The mean scene properties used in computed SCIAMACHY-like reflectance spectra that have been averaged over a CERES footprint size of around 20 km and belong to each of the 10 clusters presented in Figs. 9a and 9b. (left) The mean spectral surface reflectance (similar to Fig. 3), (center) the mean vertical profile of cloud water content (similar to Fig. 5), and (right) the location of the spectra (similar to Fig. 4).

Fig. 10.

The mean scene properties used in computed SCIAMACHY-like reflectance spectra that have been averaged over a CERES footprint size of around 20 km and belong to each of the 10 clusters presented in Figs. 9a and 9b. (left) The mean spectral surface reflectance (similar to Fig. 3), (center) the mean vertical profile of cloud water content (similar to Fig. 5), and (right) the location of the spectra (similar to Fig. 4).

More notably, as shown in Fig. 9c, now only five clusters (VI–X) are associated with substantial SWCRE. This indicates that the number of cloud clusters has reduced from six to five, and the number of surface clusters has increased from four to five, compared to the 1-km scale. Closer inspection (Fig. 10) reveals that this change is because clusters i and j (both associated with optically thin cloud) have combined into cluster X, and because cluster b (associated with bright desert surface reflectance) has split into clusters II and III. Physically, the combination of clusters i and j suggests a smaller horizontal cloud scale associated with these clusters. Recall that the vertical positioning of cloud in these clusters is sporadic (Fig. 8), indicating the presence of cloud regimes that are less likely to persist over 20 km when compared to, for example, low-level stratocumulus decks or widespread cirrus. We also found that clusters i and j often occurred next to one another at the 1-km scale, and since their spectral signature is relatively similar, it is not entirely surprising that they combine at the 20-km scale. The splitting of cluster b results from the range in magnitude of desert surface reflectance that changes relatively slowly with spatial scale. While other signatures can be quite strongly diluted with spatial averaging, such as the case described above, the slowly changing magnitude of desert surface reflectance with spatial scale leads to two separate clusters. In other words, the additional surface cluster does not indicate a better surface classification with increased spatial averaging, but reflects the spatial scale at which the underlying atmospheric and surface properties persist. Despite these differences between 20-and 1-km scales, it is still generally the case that the spectral signatures are associated with consistent and distinct physical properties when averaged over 20-km (CERES footprint) scales.

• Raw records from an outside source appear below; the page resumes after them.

/-- Whether two valid receive definitions have one match key (R269). -/
def matchTwin (a b : Nat) : Bool :=
  decide (dKind a = dKind b) && (match dKind a with
    | 1 => decide (dBus a = dBus b) && decide (dExt a = dExt b) && decide (dIdent a = dIdent b)
    | 2 => decide (dBus a = dBus b) && decide (dIdent a = dIdent b)
    | 4 => decide (dIdent a = dIdent b)
    | 5 => decide (dBus a = dBus b) && decide (dExt a = dExt b) && decide (dIdent a = dIdent b)
    | _ => false)

/-- Bytes that the transmit images take (R270). -/
def Plan.imageBytes (c : Plan) : Nat :=
  (c.rows 0x8100).foldl (fun a r =>
    let d := rowSub r.2 7
    if dValid d ∧ dTx d then a + (dLen d + 7) / 8 * 8 else a) 0

/-- Bytes of header template `t`. -/
def Plan.templateLen (c : Plan) (t : Nat) : Nat := c.g 0x8000 (0x40 + t) % 256

/-- A transmit definition that its template makes too long (Table 11.3). -/
def Plan.templateBad (c : Plan) (d : Nat) : Bool :=
  dValid d && dTx d && ((decide (dKind d = 4) && decide (1518 < c.templateLen (dBus d) + 4 + dLen d))
    || (decide (dKind d = 5) && decide (1518 < c.templateLen (dBus d) + dLen d)))

/-- Whether a definition's route range holds a route of another source. -/
def Plan.rangeBad (c : Plan) (n d : Nat) : Bool :=
  (c.rows 0x8200).any (fun r => decide (dFirst d ≤ r.1) && decide (r.1 < dFirst d + dCount d) && decide (r.1 < 65536)
    && decide (rSource (rowSub r.2 8) ≠ n))

/-- A PDU definition against the others, its template and its routes. -/
def Plan.pduStatus (c : Plan) (n : Nat) (v : List Nat) : Nat :=
  let d := rowSub v 7
  let twin := dValid d && !dTx d && (c.rows 0x8100).any (fun r => let x := rowSub r.2 7
    decide (r.1 ≠ n) && dValid x && !dTx x && matchTwin d x)
  pick false (twin || c.templateBad d || (dValid d && c.rangeBad n d))

/-- Whether a bit lies outside a PDU or in a field that Ford checks or fills. -/
def bitForbidden (d b : Nat) : Bool :=
  decide (8 * dLen d ≤ b) || (pduFields d).any (fun x => decide (x.1 ≤ b) && decide (b < x.1 + x.2))

/-- A route's attribute record against the target's range (R273). -/
def Plan.attrBad (c : Plan) (r : Nat) : Bool :=
  if rAttr r = 0xFFFF then false
  else match c.row 0x8200 (65536 + rAttr r) with
    | none => true
    | some v =>
      let a := rowSub v 8
      let lim := rangeOf (rTLen r) (rTSigned r)
      decide (0 < rSLen r) && (decide (aMin a < lim.1) || decide (lim.2 < aMin a) || decide (aMax a < lim.1)
        || decide (lim.2 < aMax a))

/-- A route against its PDUs and its attribute record (R273). -/
def Plan.routeBad (c : Plan) (r : Nat) : Bool :=
  match c.pdu (rSource r) false, c.pdu (rTarget r) true with
  | some a, some b =>
    (decide (0 < rSLen r) && ((signalBits (rSStart r) (rSLen r) (rSBig r)).any (bitForbidden a)
      || (signalBits (rTStart r) (rTLen r) (rTBig r)).any (bitForbidden b))) || c.attrBad r
  | _, _ => true

/-- Whether a route row lies in the range of a valid definition of another source. -/
def Plan.routeStray (c : Plan) (n r : Nat) : Bool :=
  (c.rows 0x8100).any (fun x => let d := rowSub x.2 7
    dValid d && decide (dFirst d ≤ n) && decide (n < dFirst d + dCount d) && decide (rSource r ≠ x.1))

/-- The routes of the planned configuration. -/
def Plan.routes (c : Plan) : List (Nat × Nat) :=
  ((c.rows 0x8200).filter (fun r => decide (r.1 < 65536))).map (fun r => (r.1, rowSub r.2 8))

/-! ### Rows and records -/

/-- A row that stands in the planned configuration. -/
def Plan.rowStatus (c : Plan) (tbl pos : Nat) (v : List Nat) : Nat :=
  if tbl = 0x5900 then pick false (c.filterBad v)
  else if tbl = 0x5A00 then pick false (gateShareBad v)
  else if tbl = 0x5C00 then pick false ((c.rows tbl).any (fun r => decide (r.1 ≠ pos) && frerTwin r.2 v))
  else if tbl = 0x6100 then pick false (c.wordBad (rowSub v 0x0A))
  else if tbl = 0x8100 then
    let st := c.pduStatus pos v
    if st ≠ 0 then st else if 1048576 < c.imageBytes then 8 else 0
  else if tbl = 0x8200 then
    (if pos < 65536 then pick false (c.routeBad (rowSub v 8) || c.routeStray pos (rowSub v 8)) else 0)
  else 0

/-- The rows that rest on the rows of a table that `p` picks. -/
def Plan.dependents (c : Plan) (tbl : Nat) (p : Nat → Bool) : Nat :=
  if 0x3500 ≤ tbl ∧ tbl < 0x3520 then c.gateStatus (tbl - 0x3500)
  else if tbl = 0x5A00 then
    pick false ((c.rows 0x5900).any (fun r => p (subBytes (rowSub r.2 7) 6 1) && c.filterBad r.2))
  else if tbl = 0x5B00 then
    pick false ((c.rows 0x5900).any (fun r => p (subBytes (rowSub r.2 7) 8 2) && c.filterBad r.2)
      || (c.rows 0x6100).any (fun r => p (fieldOf (rowSub r.2 0x0A) 30 16) && c.wordBad (rowSub r.2 0x0A)))
  else if tbl = 0x8100 then pick false (c.routes.any (fun r => (p (rSource r.2) || p (rTarget r.2)) && c.routeBad r.2))
  else if tbl = 0x8200 then
    pick false (c.routes.any (fun r => decide (rAttr r.2 ≠ 0xFFFF) && p (65536 + rAttr r.2) && c.attrBad r.2))
  else 0

/-- An entry of the planned configuration against the others; `banks` are the frame banks. -/
def Plan.entryStatus (c : Plan) (banks idx sub : Nat) : Nat :=
  if 0x3000 ≤ idx ∧ idx < 0x3020 then c.flowStatus (idx - 0x3000) sub
  else if 0x2100 ≤ idx ∧ idx < 0x2104 then (if sub = 2 then c.domainStatus (idx - 0x2100) else 0)
  else if 0x2210 ≤ idx ∧ idx < 0x2220 then c.triggerStatus (idx - 0x2210)
  else if 0x3400 ≤ idx ∧ idx < 0x3420 then c.queueStatus banks (idx - 0x3400) sub
  else if 0x3500 ≤ idx ∧ idx < 0x3520 then c.gateStatus (idx - 0x3500)
  else if idx = 0x4010 then (if sub = 1 ∨ sub = 2 then pick false (decide (c.g 0x4010 1 < c.g 0x4010 2)) else 0)
  else if idx = 0x5000 then (if sub < 0x20 then c.hookStatus sub else c.nodeStatus sub)
  else if 0x7000 ≤ idx ∧ idx < 0x7018 then (if 2 ≤ sub ∧ sub ≤ 8 then c.canStatus (idx - 0x7000) else 0)
  else if 0x7040 ≤ idx ∧ idx < 0x7048 then c.linStatus (idx - 0x7040)
  else if idx = 0x7060 then (if sub = 1 then c.fxStatus else 0)
  else if idx = 0x8000 ∧ 0x40 ≤ sub then
    pick false ((c.rows 0x8100).any (fun r => decide (dBus (rowSub r.2 7) = sub - 0x40) && c.templateBad (rowSub r.2 7)))
  else if idx = 0x1010 then
    (if sub = 5 ∧ c.g 0x1010 5 < 24 ∧ ¬ bitOf (c.g 0x9020 (1 + c.g 0x1010 5)) 0 then 5 else 0)
  else if idx = 0x9020 then c.homeStatus sub
  else if idx = 0xA300 ∧ 0x10 ≤ sub ∧ (sub % 8 = 1 ∨ sub % 8 = 2) then
    pick false (decide (c.g idx (sub / 8 * 8 + 2) ≤ c.g idx (sub / 8 * 8 + 1)))
  else 0

/-- A staged record against the planned configuration. -/
def Plan.recordStatus (c : Plan) (banks : Nat) (w : StagedWork) : Nat :=
  match w with
  | .value key _ => c.entryStatus banks (key / 256) (key % 256)
  | .rowOp tbl code vals =>
    if code = 7 then c.dependents tbl (fun _ => true)
    else
      let pos := match posOfKey tbl (c.rows tbl) vals with
        | some p => p
        | none => (numberedPos tbl vals).getD 0
      let own := if code = 4 then 0 else match c.row tbl pos with
        | some v => c.rowStatus tbl pos v
        | none => 0
      if own ≠ 0 then own else c.dependents tbl (fun n => decide (n = pos))

/-- The address a refused record is shown under (`1302h.08`): its entry, or its table's operation entry. -/
def StagedWork.address (w : StagedWork) : Nat :=
  match w with
  | .value key _ => key
  | .rowOp tbl _ _ => dkey tbl 1

/-- The first staged record, in staging order, that fails: its status and its address (R470). -/
def State.armingFault (s : State) (e : Nat) : Option (Nat × Nat) :=
  let c := s.plan e
  s.dict.staging.recs.findSome? (fun w =>
    let st := c.recordStatus s.frameBanks w
    if st = 0 then none else some (st, w.address))

/-- The staged record that gives a port a new list, if any. -/
def State.stagedList (s : State) (p : Nat) : Option StagedWork :=
  s.dict.staging.recs.find? (fun w => match w with
    | .value key _ => decide (key / 256 = 0x3500 + p) && decide (key % 256 ∈ [0x10, 0x12, 0x13, 0x14])
    | .rowOp tbl _ _ => decide (tbl = 0x3500 + p))

/-- A list of the reference port that does not start a cycle at B makes a mode 1 arm fail (R234). -/
def State.modeOneFault (s : State) (e p b : Nat) : Option (Nat × Nat) :=
  match s.stagedList p with
  | none => none
  | some w =>
    let tbl := 0x3500 + p
    let base := time80Ns (s.regStaged e (dkey tbl 0x12))
    let cycle := s.regStaged e (dkey tbl 0x13)
    if s.regStaged e (dkey tbl 0x10) ≠ 0 ∧ ((b : Int) - base) % cycle ≠ 0 then some (5, w.address) else none

end Sys2Proof.Machine
end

The results of cluster analysis using SCIAMACHY-like reflectance spectra at 240-km scale are shown in Figs. 11 and 12. This further spatial averaging drastically reduced the sample size down to 534. However, by searching for the same number of clusters, spectral signatures at the 240-km resolution exhibit remarkably similar features to those based on 1- and 20-km resolutions. As was the case for the 20-km resolution, the cluster centroids at the 240-km resolution (Figs. 11a,b) still represent ice and liquid cloud absorption features and similar spectra shape. However, the overall magnitude of spectral and broadband SWCRE is lower. A reduction in the highest magnitudes of the SWCRE is not surprising, since the very optically thick clouds controlling these signatures are unlikely to persist over 240 km, but the fact that relatively large SWCRE (i.e., maximum broadband SWCRE of 373.8 W m−2, compared with ~530 W m−2 at both 1- and 20-km scales) is still revealed by clustering at this spatial scale is promising.

Fig. 11.

Cluster centroids of top-of-atmosphere reflectance spectra for (a) surface clusters, (b) cloud clusters, and (c) the mean spectral SWCRE of the cloud clusters. These plots are similar to Figs. 1 and 7, respectively, but instead are based on 534 computed SCIAMACHY-like reflectance spectra that have been averaged over a SCIAMACHY footprint size of around 240 km. To the right of the colon in the legend of (c) is the mean broadband SWCRE for each cluster, with ±1 standard deviation (W m−2).

Fig. 11.

Cluster centroids of top-of-atmosphere reflectance spectra for (a) surface clusters, (b) cloud clusters, and (c) the mean spectral SWCRE of the cloud clusters. These plots are similar to Figs. 1 and 7, respectively, but instead are based on 534 computed SCIAMACHY-like reflectance spectra that have been averaged over a SCIAMACHY footprint size of around 240 km. To the right of the colon in the legend of (c) is the mean broadband SWCRE for each cluster, with ±1 standard deviation (W m−2).

Fig. 12.

The mean scene properties used in computed SCIAMACHY-like reflectance spectra that have been averaged over a SCIAMACHY footprint size of around 240 km and belong to each of the 10 clusters presented in Figs. 11a and 11b. (left) The mean spectral surface reflectance (similar to Fig. 3), (center) the mean vertical profile of cloud water content (similar to Fig. 5), and (right) the location of the computed spectra (similar to Fig. 4).

Fig. 12.

The mean scene properties used in computed SCIAMACHY-like reflectance spectra that have been averaged over a SCIAMACHY footprint size of around 240 km and belong to each of the 10 clusters presented in Figs. 11a and 11b. (left) The mean spectral surface reflectance (similar to Fig. 3), (center) the mean vertical profile of cloud water content (similar to Fig. 5), and (right) the location of the computed spectra (similar to Fig. 4).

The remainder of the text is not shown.